One of Google+’s much touted features is its ability to automatically slurp photos off of your mobile phone. I’m a big fan of this functionality. It represents a marked improvement in user experience over Facebook. It’s silly that we waste so much time dragging and dropping image files.
Before taking advantage of automatic uploads, users should be aware of some other less obvious features. When viewing a photo, click Actions->Photo Details and you’ll be presented with some neat data:
I assume this information is pulled straight from the EXIF metadata embedded in the image file from the phone. That’s handy, although I’m not really sure what I’m supposed to get out of the histogram. If you click “Location”, you’ll see something even more interesting.
That’s almost exactly where I took the picture. Awesome!
But very close to my apartment. Creepy!
As far as I can tell, control over who sees what is a major selling point of Google+.
The whole Circles concept seems like a user friendly access management system.

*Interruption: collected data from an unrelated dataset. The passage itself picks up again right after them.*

-- ==== Sys2Proof/Certificates/Slice0/Obligations.lean ====
section
/-! DEFINITION. The statements for the provers. Numbers R<n> are the rules of spec/. -/

open Sys2Proof Sys2Proof.Machine

/-! ## The queue of commands -/

/-- A step gives the command at the front of the queue its effect on the state with the queue's rest, and idles on an empty
queue (the model's queue, log entry 1, DESIGN CHOICE). -/
def Obligations.StepRunsTheFrontCommand : Prop :=
  (∀ (c : Instr) (s : State), step { s with pending := c :: s.pending } = exec c s) ∧
    ∀ s : State, s.pending = [] → step s = .next s

/-- Every command completes in every state, and leaves the queue as it is (log entries 1 and 34). -/
def Obligations.EveryCommandCompletes : Prop :=
  ∀ (c : Instr) (s : State), ∃ t, exec c s = .next t ∧ t.pending = s.pending

/-- The device right after reset is the first device reset of a device as it leaves manufacture (log entry 3, DESIGN CHOICE), and every law
of Sys2Proof/Safety.lean holds of it. -/
def Obligations.ResetStateIsLawful : Prop :=
  exec .deviceReset State.factory = .next State.reset ∧ PortLaw State.reset ∧ LaneLaw State.reset ∧
    StoreLaw State.reset ∧ EngineLaw State.reset ∧ HolderLaw State.reset ∧ State.reset.count.conserves ∧
    LogLaw State.reset ∧ JournalLaw State.reset ∧ State.reset.timebase.lawful ∧ State.reset.profile.lawful ∧
    NoticeLaw State.reset

/-! ## Frames -/

/-- The frame of a well-formed request command, behind any fill and before any further bytes of its select period, spells
that command (R155, R164). -/
def Obligations.FramesSpellTheirCommands : Prop :=
  ∀ (i : Instr) (p : Port) (frame rest : List Byte) (n : Nat), i.wellFormed = true → encode i = some (p, frame) →
    commandOfPeriod p (List.replicate n 0 ++ frame ++ rest) = some i

/-- A period of fill alone is no command, and a frame that is not sound is a frame error of its cause (R155). The bits of data-in
are assembled most significant first, eight a byte: whatever whole bytes a select period carries, and however few bits follow
them, what arrives is the command its bytes spell, as soon as they spell it whole, and the period's end. An edge without select
changes nothing. A device reset ends the assembly of a period that spans it: edges are ignored until the device is READY, and then
every byte up to the next start mark, with which a new assembly begins. All of this holds whether or not a response goes out
meanwhile: the two directions are independent, the response's bits are counted beside data-in, and its end arrives among the
commands, once, with its last bit (R154, R155, R160, R163; the lines beside the commands by log entry 41, DESIGN CHOICE, and so is
that an edge which completes both brings the request before the response's end; the edges and bytes skipped in a spanned period,
DEDUCED there). -/
def Obligations.UnsoundFramesAreFrameErrors : Prop :=
  (∀ (p : Port) (n : Nat) (bytes : List Byte),
    let fill : List Byte := List.replicate n 0
    commandOfPeriod p fill = none ∧
    (∀ b : Byte, b ≠ 0 → b ≠ 0xA5 → commandOfPeriod p (fill ++ b :: bytes) = some (.frameError p .badStart)) ∧
    commandOfPeriod p (fill ++ [0xA5]) = some (.frameError p .truncated) ∧
    (∀ len : Byte, 240 < len.toNat →
      commandOfPeriod p (fill ++ 0xA5 :: len :: bytes) = some (.frameError p .oversize)) ∧
    (∀ len : Byte, len.toNat ≤ 240 → bytes.length < len.toNat + 4 →
      commandOfPeriod p (fill ++ 0xA5 :: len :: bytes) = some (.frameError p .truncated)) ∧
    ∀ (kind tag : Byte) (body crc : List Byte), body.length ≤ 240 → crc.length = 2 →
      crc ≠ crcBytes (BitVec.ofNat 8 body.length :: kind :: tag :: body) →
      commandOfPeriod p (fill ++ 0xA5 :: BitVec.ofNat 8 body.length :: kind :: tag :: (body ++ crc ++ bytes)) =
        some (.frameError p .badCrc)) ∧
  (∀ b : Byte, byteOfBits (bitsOf b) = b ∧ (bitsOf b).length = 8 ∧ (bitsOf b).head? = some b.msb) ∧
  (∀ (s : State) (p : Port) (x : Bool), (s.port p).line = .idle → s.clockEdge p x = s) ∧
  let whole := fun (s : State) (p : Port) => ((s.dataOut p).flatMap bitsOf).length
  let finishes := fun (s : State) (p : Port) (edges : Nat) =>
    (s.port p).sending = true ∧ (s.port p).sent < whole s p ∧ whole s p ≤ (s.port p).sent + edges
  let clocks := fun (s t : State) (p : Port) (edges : Nat) (ln : Line) (cs : List Instr) =>
    t =
      { s.setPort p
          { s.port p with
            line := ln, sent := if (s.port p).sending = true then (s.port p).sent + edges else (s.port p).sent } with
        pending := s.pending ++ cs } ∧
    (finishes s p edges → cs.count (.responseClockedOut p) = 1) ∧
    (¬ finishes s p edges → cs.count (.responseClockedOut p) = 0)
  let requests := fun (p : Port) (cs : List Instr) => cs.filter (fun c => c != .responseClockedOut p)
  (∀ (s : State) (p : Port) (bytes : List Byte) (part : List Bool), part.length < 8 →
    (s.port p).line = .collecting [] [] →
    let xs := bytes.flatMap bitsOf ++ part
    (∃ ln cs, clocks s ((s.clockBits p xs).selectOff p) p xs.length ln (cs ++ [.selectPeriodEnd p]) ∧
      requests p cs = (commandOfPeriod p bytes).toList) ∧
    ∀ c, commandOfPeriod p bytes = some c → c ≠ .frameError p .truncated →
      ∃ cs, clocks s (s.clockBits p (bytes.flatMap bitsOf)) p (8 * bytes.length) .ignoring cs ∧ requests p cs = [c] ∧
        ((∀ d, commandOfPeriod p bytes.dropLast = some d → d = .frameError p .truncated) → finishes s p (8 * bytes.length) →
          cs =
            if (s.port p).sent + 8 * bytes.length = whole s p then [c, .responseClockedOut p]
            else [.responseClockedOut p, c])) ∧
  ∀ (s : State) (p : Port), (s.port p).line = .spanned [] →
    (s.phase = .starting →
      ∀ xs : List Bool, ∃ cs, clocks s (s.clockBits p xs) p xs.length (.spanned []) cs ∧ requests p cs = []) ∧
    (s.phase = .ready → ∀ bytes : List Byte, (∀ b ∈ bytes, b ≠ 0xA5) →
      (∃ cs, clocks s (s.clockBits p (bytes.flatMap bitsOf)) p (8 * bytes.length) (.spanned []) cs ∧ requests p cs = []) ∧
      ∃ cs, clocks s (s.clockBits p ((bytes ++ [0xA5]).flatMap bitsOf)) p (8 * bytes.length + 8) (.collecting [0xA5] []) cs ∧
        requests p cs = [])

So I find it a little surprising that sharing a photo is bound, by default, to share location information as well.
I know that the information was already in the EXIF data, I gave the Android application permission to access the phone’s GPS, and there was probably a warning in the terms I agreed to. But 99% of people won’t consider any of that when they share an image from a location they would like to keep private.
To be clear, I think this feature is really cool. Google has taken full advantage of geotagging in a way that provides value to end users. People just need to be aware of what exactly they’re sharing.
Nick, this probably happened because GPS was enabled in your camera app. That option is disabled by default IIRC, unless Sense decided to change that. G+ doesn’t strip the EXIF data, so I would consider this an issue with the camera application rather than the G+ application.
I must have told the app to include GPS when I blew through the setup wizard.
It isn’t really a problem with Google+, just unexpected behavior. Most people either:
A) have no idea what EXIF data is
B) expect social networking sites to strip it. Facebook removes it. Too lazy to check others.
Iiiiiiiiiiiiin West University, born and raised.
Sorry, that popped into my head for some reason.
BTW: the histogram is the color levels in the picture. Picasa does this, too. I’m sure it means more to certain people than to me.